D.C. Circuit Upholds the Mandate

11/08/11

By Hadley Heath

Today the D.C. Circuit Court ruled that ObamaCare's individual mandate is a Constitutional exercise of Congress's power.  Read the ruling here.

Here are some reactions from legal scholars:

Randy Barnett, Professor of Legal Theory, Georgetown Law:

"In yet another divided decision, the Court of Appeals demonstrates why the stakes of these challenges are so high. Like the government, the majority could identify no limit to an unprecedented power of Congress to mandate "that any American purchase any product or service in interstate commerce."  The Supreme Court will now have to face the question of whether the federal government is one of limited and enumerated powers or is instead a government of unlimited power "to forge national solutions to national problems, no matter how local–or seemingly passive–their individual origins."

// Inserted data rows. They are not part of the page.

-- ==== Sys2Proof/Certificates/Slice0/Obligations.lean ====
section
/-! DEFINITION. The statements about the model, for the provers. -/

namespace Sys2Proof.Claims

open Sys2Proof.Machine Sys2Proof.Safety

/-- The issuing context, and the words of the two source operands of a scalar instruction (R94, R98). -/
def self (x : Issue) (s : State) : Context := ctx s x.bow x.ctx
def wordA (x : Issue) (s : State) : Word := scalarRead s x.bow (self x s) x.src1
def wordB (x : Issue) (s : State) : Word := scalarRead s x.bow (self x s) x.src2

/-- The low w bits of a word, unsigned and signed (R93). -/
def lowOf (w : Nat) (v : Word) : Nat := v.toNat % 2 ^ w
def sgnOf (w : Nat) (v : Word) : Int := Int.bmod v.toNat (2 ^ w)

/-- A result of w bits extended by its sign, where it is given as the integer of that range. -/
def signed40 (r : Int) : Word := BitVec.ofInt 40 r

/-- BF with Z and N of an integer result, and with C and V written too (R60, R144). -/
def flagsZN (bf : Bf) (r : Int) : Bf := putBf (putBf bf bfZ (decide (r = 0))) bfN (decide (r < 0))
def flagsZNCV (bf : Bf) (r : Int) (c v : Bool) : Bf := putBf (putBf (flagsZN bf r) bfC c) bfV v

/-- Z and N of an unsigned result of w bits. -/
def flagsLow (bf : Bf) (w r : Nat) : Bf := putBf (putBf bf bfZ (decide (r = 0))) bfN (r.testBit (w - 1))

/-- BF.C as a number. -/
def carryIn (x : Issue) (s : State) : Nat := ((self x s).bf.getLsbD bfC).toNat

end Sys2Proof.Claims

open Sys2Proof Sys2Proof.Machine Sys2Proof.Safety Sys2Proof.Claims

/-! ### Scalar instructions -/

/-- R93, R144, R161: the sums and differences deliver the exact value mod 2^w, sign-extended; C is the carry out of bit
w − 1 (1 for no borrow), V tells that the exact value does not fit; SCMP writes the flags alone. Says where these
complete: SADD, SADC, SSUB, SSBC, SNEG, SCMP. -/
def Obligations.ScalarSums : Prop :=
  ∀ (x : Issue) (s : State),
    let w := widthOf x
    let a := wordA x s
    let b := wordB x s
    let c : Nat := carryIn x s
    let bf := (self x s).bf
    let sum := fun (v : Int) => Int.bmod v (2 ^ w)
    (Issues 0x80 x s → exec (.sadd x) s = .next (scalarDone x s (some (signed40 (sum (sgnOf w a + sgnOf w b))))
      (flagsZNCV bf (sum (sgnOf w a + sgnOf w b)) (decide (2 ^ w ≤ lowOf w a + lowOf w b))
        (decide (sum (sgnOf w a + sgnOf w b) ≠ sgnOf w a + sgnOf w b))))) ∧
    (Issues 0x81 x s → exec (.sadc x) s = .next (scalarDone x s (some (signed40 (sum (sgnOf w a + sgnOf w b + c))))
      (flagsZNCV bf (sum (sgnOf w a + sgnOf w b + c)) (decide (2 ^ w ≤ lowOf w a + lowOf w b + c))
        (decide (sum (sgnOf w a + sgnOf w b + c) ≠ sgnOf w a + sgnOf w b + c))))) ∧
    (Issues 0x82 x s → exec (.ssub x) s = .next (scalarDone x s (some (signed40 (sum (sgnOf w a - sgnOf w b))))
      (flagsZNCV bf (sum (sgnOf w a - sgnOf w b)) (decide (lowOf w b ≤ lowOf w a))
        (decide (sum (sgnOf w a - sgnOf w b) ≠ sgnOf w a - sgnOf w b))))) ∧
    (Issues 0x83 x s → exec (.ssbc x) s = .next (scalarDone x s (some (signed40 (sum (sgnOf w a - sgnOf w b - (1 - c)))))
      (flagsZNCV bf (sum (sgnOf w a - sgnOf w b - (1 - c))) (decide (lowOf w b + 1 ≤ lowOf w a + c))
        (decide (sum (sgnOf w a - sgnOf w b - (1 - c)) ≠ sgnOf w a - sgnOf w b - (1 - c)))))) ∧
    (Issues 0x84 x s → exec (.sneg x) s = .next (scalarDone x s (some (signed40 (sum (-sgnOf w a))))
      (flagsZNCV bf (sum (-sgnOf w a)) (decide (lowOf w a = 0)) (decide (sum (-sgnOf w a) ≠ -sgnOf w a))))) ∧
    (Issues 0x85 x s → exec (.scmp x) s = .next (scalarDone x s none
      (flagsZNCV bf (sum (sgnOf w a - sgnOf w b)) (decide (lowOf w b ≤ lowOf w a))
        (decide (sum (sgnOf w a - sgnOf w b) ≠ sgnOf w a - sgnOf w b)))))

/-- R143, R144: the logic instructions zero-extend their w-bit result and write Z and N; SMOV sign-extends, SMOVZ
zero-extends, STST writes the flags alone; SINS shifts a 16-bit immediate in and writes no flag. -/
def Sys2Proof.Claims.scalarLogic : Prop :=
  ∀ (x : Issue) (s : State),
    let w := widthOf x
    let a := wordA x s
    let b := wordB x s
    let bf := (self x s).bf
    let low := fun (v : Word) => BitVec.ofNat 40 (lowOf w v)
    let fl := fun (v : Word) => flagsLow bf w (lowOf w v)
    (Issues 0x86 x s → exec (.sand x) s = .next (scalarDone x s (some (low (a &&& b))) (fl (a &&& b)))) ∧
    (Issues 0x87 x s → exec (.sor x) s = .next (scalarDone x s (some (low (a ||| b))) (fl (a ||| b)))) ∧
    (Issues 0x88 x s → exec (.sxor x) s = .next (scalarDone x s (some (low (a ^^^ b))) (fl (a ^^^ b)))) ∧
    (Issues 0x89 x s → exec (.sandn x) s = .next (scalarDone x s (some (low (a &&& ~~~b))) (fl (a &&& ~~~b)))) ∧
    (Issues 0x8A x s → exec (.snot x) s = .next (scalarDone x s (some (low (~~~a))) (fl (~~~a)))) ∧
    (Issues 0x8B x s → exec (.stst x) s = .next (scalarDone x s none (fl (a &&& b)))) ∧
    (Issues 0xB0 x s → exec (.smov x) s = .next (scalarDone x s (some (signed40 (sgnOf w a))) (fl a))) ∧
    (Issues 0xB1 x s → exec (.smovz x) s = .next (scalarDone x s (some (low a)) (fl a))) ∧
    (Issues 0xB2 x s → exec (.sins x) s = .next (scalarDone x s
      (some ((sValue (self x s) x.dst <<< 16) ||| (fieldOf x.src1).setWidth 40)) bf))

Ilya Shapiro, Senior Fellow in Constitutional Law Studies, Cato Institute:

"Every development in the Obamacare litigation has been anticlimactic since the Eleventh Circuit split with the Sixth, guaranteeing that the Supreme Court would take the case.  Today’s ruling by the D.C. Circuit, therefore, is notable not so much for its result—upholding the individual mandate—but for the reluctance with which it reached it.  After acknowledging the novelty of the power Congress is asserting, the court expressed concern at 'the Government’s failure to advance any clear doctrinal principles limiting congressional mandates that any American purchase any product or service in interstate commerce.'  In other words, the majority saw itself bound by the Supreme Court’s broad reading of federal power under the Commerce Clause but felt “discomfort” at reaching a result that seemingly had no bounds.  Indeed, the government has yet to tell any court in any of the cases what it cannot do under the guise of regulating interstate commerce.  But rest assured that the Supreme Court will ask again, and soon—it considers the myriad cert petitions later this week.  And if the high court is as unsatisfied with the government’s jurisprudential non-theory as the D.C. Circuit was, it will not hesitate to strike down this expansion of federal power.  'Federalism is more than an exercise in setting the boundary between different institutions of government for their own integrity,' wrote Justice Kennedy for a unanimous Court last term (United States v. Bond).  'Federalism secures the freedom of the individual.'  I am confident that the Supreme Court will not allow this unprecedented invasion of individual liberty."